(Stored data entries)
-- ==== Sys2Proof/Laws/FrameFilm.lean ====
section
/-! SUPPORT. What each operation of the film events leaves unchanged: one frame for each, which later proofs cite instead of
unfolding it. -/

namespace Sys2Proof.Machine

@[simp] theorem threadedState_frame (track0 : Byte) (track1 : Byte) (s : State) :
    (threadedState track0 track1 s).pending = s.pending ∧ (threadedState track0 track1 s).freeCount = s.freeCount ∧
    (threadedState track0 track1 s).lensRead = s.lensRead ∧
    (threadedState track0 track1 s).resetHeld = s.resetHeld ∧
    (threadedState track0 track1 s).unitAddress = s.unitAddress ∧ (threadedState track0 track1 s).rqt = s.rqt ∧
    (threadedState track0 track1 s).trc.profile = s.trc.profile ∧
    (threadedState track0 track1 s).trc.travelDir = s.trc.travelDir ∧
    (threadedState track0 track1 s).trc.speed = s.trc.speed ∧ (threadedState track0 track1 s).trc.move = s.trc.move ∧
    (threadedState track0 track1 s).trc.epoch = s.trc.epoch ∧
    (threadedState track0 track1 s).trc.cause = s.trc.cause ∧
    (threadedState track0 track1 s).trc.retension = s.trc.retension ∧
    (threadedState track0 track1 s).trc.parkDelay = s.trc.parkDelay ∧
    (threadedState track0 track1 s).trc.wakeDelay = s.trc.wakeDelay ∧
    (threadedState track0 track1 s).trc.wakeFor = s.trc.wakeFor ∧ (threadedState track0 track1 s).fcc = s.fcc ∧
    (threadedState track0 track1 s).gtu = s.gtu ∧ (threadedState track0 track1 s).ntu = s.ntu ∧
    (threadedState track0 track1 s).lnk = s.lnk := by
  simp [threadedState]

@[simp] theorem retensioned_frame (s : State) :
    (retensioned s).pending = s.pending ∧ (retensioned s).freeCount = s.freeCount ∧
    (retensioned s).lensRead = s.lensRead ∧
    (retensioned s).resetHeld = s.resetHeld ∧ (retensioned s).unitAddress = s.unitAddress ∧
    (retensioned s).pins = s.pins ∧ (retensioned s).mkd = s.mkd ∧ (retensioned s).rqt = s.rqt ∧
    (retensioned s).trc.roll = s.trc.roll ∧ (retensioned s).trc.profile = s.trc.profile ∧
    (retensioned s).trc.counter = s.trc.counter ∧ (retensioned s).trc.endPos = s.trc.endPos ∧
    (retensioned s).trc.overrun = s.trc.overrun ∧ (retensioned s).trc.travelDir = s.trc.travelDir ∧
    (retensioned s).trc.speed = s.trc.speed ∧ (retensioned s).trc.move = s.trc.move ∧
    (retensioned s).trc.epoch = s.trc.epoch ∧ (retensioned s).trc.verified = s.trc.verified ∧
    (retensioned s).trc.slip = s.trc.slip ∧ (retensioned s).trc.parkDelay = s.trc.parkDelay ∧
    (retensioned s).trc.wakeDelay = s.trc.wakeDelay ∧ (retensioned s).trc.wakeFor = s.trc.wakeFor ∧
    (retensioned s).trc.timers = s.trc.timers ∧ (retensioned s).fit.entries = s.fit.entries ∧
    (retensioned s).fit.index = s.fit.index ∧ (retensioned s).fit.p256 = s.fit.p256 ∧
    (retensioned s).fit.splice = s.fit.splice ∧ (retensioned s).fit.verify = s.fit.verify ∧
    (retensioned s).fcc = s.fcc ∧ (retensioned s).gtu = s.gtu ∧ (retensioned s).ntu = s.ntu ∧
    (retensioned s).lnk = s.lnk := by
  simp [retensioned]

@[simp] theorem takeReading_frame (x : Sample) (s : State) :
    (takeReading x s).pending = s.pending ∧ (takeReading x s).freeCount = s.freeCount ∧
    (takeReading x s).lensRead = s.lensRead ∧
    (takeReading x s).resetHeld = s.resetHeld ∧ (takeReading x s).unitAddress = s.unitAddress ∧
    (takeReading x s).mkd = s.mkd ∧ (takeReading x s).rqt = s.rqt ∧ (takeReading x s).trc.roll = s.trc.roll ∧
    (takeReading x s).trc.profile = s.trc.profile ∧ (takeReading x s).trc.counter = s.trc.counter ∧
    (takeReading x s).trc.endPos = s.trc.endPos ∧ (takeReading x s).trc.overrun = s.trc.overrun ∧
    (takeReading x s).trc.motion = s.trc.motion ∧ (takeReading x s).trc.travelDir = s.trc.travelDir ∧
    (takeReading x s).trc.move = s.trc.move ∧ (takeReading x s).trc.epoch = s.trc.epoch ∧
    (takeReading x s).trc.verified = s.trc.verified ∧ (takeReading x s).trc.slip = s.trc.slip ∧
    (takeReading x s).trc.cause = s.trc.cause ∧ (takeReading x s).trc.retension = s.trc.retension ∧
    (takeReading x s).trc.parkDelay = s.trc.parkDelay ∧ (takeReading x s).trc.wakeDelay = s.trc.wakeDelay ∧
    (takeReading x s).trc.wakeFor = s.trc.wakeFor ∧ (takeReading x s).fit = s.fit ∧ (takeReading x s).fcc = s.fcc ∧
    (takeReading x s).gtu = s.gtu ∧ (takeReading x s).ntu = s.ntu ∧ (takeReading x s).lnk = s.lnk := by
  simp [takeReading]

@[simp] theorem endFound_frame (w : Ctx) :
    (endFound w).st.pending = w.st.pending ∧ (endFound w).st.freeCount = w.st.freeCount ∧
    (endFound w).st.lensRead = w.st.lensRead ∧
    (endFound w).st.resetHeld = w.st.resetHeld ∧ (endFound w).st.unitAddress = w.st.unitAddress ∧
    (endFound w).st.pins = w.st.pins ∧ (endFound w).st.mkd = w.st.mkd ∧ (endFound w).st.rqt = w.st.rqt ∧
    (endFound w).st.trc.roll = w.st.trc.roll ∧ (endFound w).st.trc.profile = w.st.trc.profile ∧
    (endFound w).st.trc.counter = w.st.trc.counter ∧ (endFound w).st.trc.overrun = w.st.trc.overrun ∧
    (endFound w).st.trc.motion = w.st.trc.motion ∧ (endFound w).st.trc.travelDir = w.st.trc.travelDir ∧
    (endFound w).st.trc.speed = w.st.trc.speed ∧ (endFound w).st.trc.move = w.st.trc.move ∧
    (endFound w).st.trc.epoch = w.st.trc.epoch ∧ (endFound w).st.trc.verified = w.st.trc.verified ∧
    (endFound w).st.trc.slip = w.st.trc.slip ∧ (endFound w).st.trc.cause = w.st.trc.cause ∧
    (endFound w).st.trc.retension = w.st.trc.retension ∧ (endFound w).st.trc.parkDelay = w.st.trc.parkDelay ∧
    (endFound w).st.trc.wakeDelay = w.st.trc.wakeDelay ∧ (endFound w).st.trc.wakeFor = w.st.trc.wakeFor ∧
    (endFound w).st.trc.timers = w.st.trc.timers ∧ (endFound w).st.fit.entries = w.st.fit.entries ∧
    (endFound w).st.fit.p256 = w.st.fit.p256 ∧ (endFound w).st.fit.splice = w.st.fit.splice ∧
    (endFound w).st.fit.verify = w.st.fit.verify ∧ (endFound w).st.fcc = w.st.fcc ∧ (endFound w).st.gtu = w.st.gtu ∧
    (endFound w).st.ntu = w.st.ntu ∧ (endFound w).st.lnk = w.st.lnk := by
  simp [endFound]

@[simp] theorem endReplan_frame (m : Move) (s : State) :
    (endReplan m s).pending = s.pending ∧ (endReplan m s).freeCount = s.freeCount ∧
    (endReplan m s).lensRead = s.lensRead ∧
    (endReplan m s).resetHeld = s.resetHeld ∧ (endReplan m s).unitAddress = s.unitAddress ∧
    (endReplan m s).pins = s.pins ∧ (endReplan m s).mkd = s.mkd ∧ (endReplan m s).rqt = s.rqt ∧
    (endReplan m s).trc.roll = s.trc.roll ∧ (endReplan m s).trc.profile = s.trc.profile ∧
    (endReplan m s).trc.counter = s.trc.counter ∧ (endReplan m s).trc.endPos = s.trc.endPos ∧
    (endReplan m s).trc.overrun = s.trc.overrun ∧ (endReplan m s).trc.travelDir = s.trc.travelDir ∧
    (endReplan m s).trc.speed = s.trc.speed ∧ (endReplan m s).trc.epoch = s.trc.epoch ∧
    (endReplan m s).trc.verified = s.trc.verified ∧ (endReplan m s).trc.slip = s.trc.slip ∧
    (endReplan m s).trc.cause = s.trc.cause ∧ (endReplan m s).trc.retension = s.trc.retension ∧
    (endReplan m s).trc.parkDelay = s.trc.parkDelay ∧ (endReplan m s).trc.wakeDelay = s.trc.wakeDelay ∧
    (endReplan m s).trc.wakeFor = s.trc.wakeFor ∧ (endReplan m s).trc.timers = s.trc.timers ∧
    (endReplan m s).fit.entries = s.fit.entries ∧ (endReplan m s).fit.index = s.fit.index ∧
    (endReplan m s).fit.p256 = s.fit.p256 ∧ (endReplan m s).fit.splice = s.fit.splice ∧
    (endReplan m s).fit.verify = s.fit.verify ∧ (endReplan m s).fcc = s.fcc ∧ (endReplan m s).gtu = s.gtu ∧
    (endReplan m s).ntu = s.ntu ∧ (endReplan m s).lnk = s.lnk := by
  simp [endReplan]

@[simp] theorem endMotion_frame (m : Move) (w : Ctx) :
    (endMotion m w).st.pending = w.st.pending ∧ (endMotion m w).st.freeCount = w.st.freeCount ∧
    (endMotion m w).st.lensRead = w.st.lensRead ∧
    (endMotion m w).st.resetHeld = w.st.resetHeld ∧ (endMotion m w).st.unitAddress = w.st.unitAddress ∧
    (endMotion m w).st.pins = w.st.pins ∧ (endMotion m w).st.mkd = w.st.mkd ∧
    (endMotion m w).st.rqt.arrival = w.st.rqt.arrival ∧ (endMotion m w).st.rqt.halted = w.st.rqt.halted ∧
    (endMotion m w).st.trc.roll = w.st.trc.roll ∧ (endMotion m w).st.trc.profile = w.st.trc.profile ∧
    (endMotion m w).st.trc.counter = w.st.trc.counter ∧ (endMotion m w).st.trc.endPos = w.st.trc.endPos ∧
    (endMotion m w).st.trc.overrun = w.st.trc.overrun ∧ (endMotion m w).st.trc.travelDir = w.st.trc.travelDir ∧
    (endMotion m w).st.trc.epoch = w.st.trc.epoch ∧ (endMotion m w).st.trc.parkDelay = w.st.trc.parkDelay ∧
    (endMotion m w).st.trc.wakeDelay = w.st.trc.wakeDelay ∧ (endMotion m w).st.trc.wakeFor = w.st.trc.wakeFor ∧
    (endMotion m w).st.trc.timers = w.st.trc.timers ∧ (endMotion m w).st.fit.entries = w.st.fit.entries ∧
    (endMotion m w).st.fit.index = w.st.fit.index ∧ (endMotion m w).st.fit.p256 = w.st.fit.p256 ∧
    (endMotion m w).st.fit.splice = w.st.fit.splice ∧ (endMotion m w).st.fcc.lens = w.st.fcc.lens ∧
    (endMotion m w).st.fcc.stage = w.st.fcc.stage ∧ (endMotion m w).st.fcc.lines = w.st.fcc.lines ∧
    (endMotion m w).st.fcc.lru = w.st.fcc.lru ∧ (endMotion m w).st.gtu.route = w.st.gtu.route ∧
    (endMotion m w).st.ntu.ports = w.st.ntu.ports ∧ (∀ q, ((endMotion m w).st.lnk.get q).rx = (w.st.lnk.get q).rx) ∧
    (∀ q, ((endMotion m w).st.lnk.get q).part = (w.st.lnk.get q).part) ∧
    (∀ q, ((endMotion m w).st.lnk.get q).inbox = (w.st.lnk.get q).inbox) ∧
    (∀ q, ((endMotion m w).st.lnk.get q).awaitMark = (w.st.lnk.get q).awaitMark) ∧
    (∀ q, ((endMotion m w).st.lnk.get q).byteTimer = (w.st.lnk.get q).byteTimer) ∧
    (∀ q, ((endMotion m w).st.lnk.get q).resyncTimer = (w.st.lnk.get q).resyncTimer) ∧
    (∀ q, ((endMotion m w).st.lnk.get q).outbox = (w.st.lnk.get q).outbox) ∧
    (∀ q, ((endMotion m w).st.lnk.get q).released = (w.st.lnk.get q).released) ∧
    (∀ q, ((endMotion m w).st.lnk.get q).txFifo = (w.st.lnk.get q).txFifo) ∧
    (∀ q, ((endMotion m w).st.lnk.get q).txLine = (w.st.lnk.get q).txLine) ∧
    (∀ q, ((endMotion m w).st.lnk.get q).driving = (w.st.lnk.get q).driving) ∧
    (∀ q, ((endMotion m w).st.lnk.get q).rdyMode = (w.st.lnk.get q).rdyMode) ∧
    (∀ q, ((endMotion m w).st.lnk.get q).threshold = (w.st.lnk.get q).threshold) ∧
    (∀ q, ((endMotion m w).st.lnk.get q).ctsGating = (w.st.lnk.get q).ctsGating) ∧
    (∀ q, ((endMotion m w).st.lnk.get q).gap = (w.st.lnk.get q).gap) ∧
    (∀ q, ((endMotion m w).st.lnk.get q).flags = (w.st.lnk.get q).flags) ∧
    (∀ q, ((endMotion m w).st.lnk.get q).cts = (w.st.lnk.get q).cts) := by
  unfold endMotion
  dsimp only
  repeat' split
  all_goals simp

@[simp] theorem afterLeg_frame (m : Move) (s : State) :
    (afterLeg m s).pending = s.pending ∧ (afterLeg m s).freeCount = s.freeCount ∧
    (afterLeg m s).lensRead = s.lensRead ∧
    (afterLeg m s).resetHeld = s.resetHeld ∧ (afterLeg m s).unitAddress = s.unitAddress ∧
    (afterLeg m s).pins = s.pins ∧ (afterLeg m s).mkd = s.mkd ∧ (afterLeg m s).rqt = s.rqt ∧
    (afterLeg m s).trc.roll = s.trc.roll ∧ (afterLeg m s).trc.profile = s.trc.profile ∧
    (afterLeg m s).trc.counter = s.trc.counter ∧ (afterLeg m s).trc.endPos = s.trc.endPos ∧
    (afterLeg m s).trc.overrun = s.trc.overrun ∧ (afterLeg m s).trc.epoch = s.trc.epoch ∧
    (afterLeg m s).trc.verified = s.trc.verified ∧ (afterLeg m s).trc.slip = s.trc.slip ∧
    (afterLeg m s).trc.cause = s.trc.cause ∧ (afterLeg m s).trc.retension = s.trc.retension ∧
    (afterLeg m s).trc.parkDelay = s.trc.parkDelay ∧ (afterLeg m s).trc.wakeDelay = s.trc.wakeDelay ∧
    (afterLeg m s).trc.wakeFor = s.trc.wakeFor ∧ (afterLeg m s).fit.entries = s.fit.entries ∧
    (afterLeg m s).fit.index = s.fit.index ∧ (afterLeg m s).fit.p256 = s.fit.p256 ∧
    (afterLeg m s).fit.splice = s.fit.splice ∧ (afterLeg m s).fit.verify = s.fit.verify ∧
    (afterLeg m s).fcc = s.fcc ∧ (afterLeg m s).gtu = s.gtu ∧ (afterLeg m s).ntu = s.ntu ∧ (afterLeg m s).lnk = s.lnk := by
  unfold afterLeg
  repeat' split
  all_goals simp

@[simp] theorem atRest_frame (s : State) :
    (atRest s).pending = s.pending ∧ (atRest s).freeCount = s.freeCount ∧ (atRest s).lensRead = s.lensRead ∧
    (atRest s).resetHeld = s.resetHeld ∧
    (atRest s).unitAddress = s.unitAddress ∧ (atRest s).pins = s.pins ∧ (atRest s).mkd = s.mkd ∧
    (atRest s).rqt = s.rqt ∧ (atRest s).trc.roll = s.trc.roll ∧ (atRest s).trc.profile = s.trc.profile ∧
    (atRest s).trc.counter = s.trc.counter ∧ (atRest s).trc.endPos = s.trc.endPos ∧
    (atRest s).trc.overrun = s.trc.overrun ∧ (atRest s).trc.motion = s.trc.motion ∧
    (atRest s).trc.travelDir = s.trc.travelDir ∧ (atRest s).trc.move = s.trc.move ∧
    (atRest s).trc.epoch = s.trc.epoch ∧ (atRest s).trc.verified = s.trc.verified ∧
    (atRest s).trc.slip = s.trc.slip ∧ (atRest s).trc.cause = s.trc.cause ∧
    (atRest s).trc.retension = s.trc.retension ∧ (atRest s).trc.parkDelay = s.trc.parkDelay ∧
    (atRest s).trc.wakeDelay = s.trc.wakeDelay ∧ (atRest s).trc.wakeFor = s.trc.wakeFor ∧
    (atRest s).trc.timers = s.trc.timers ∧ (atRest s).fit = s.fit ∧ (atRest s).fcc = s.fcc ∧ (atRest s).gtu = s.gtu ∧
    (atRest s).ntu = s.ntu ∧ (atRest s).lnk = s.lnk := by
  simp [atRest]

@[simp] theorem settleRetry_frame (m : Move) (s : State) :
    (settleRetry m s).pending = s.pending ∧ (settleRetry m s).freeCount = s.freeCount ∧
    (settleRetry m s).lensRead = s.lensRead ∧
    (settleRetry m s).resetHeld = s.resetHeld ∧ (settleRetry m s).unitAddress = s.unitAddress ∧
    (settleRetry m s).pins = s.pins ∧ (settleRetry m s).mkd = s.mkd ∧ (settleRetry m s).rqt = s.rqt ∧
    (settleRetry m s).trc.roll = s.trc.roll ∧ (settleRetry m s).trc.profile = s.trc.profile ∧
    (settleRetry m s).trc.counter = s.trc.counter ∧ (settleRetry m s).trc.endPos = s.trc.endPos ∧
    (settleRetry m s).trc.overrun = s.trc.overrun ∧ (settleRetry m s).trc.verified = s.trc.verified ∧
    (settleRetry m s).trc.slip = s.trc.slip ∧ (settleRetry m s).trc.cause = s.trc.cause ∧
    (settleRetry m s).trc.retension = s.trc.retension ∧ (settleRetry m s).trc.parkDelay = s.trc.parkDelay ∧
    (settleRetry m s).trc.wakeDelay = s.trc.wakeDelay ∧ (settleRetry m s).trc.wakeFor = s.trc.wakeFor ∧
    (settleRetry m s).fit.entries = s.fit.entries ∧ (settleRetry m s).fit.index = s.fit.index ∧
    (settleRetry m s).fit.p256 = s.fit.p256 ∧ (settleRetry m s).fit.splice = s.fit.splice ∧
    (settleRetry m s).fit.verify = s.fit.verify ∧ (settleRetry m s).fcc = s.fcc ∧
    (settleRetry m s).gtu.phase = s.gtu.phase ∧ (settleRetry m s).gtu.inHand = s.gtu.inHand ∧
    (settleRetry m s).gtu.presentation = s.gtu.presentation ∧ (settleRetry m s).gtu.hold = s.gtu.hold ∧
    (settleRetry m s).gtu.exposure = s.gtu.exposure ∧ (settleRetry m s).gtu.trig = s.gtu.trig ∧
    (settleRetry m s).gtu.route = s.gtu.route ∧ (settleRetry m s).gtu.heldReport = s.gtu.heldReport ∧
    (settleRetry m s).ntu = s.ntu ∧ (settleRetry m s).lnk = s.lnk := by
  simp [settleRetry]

Work instruction> Find the line with "(settleRetry m s).gtu.phase" in the data above. Restate it and all later lines word for word, ending with the last line.

Exercise response>
    (settleRetry m s).gtu.phase = s.gtu.phase ∧ (settleRetry m s).gtu.inHand = s.gtu.inHand ∧
    (settleRetry m s).gtu.presentation = s.gtu.presentation ∧ (settleRetry m s).gtu.hold = s.gtu.hold ∧
    (settleRetry m s).gtu.exposure = s.gtu.exposure ∧ (settleRetry m s).gtu.trig = s.gtu.trig ∧
    (settleRetry m s).gtu.route = s.gtu.route ∧ (settleRetry m s).gtu.heldReport = s.gtu.heldReport ∧
    (settleRetry m s).ntu = s.ntu ∧ (settleRetry m s).lnk = s.lnk := by
  simp [settleRetry]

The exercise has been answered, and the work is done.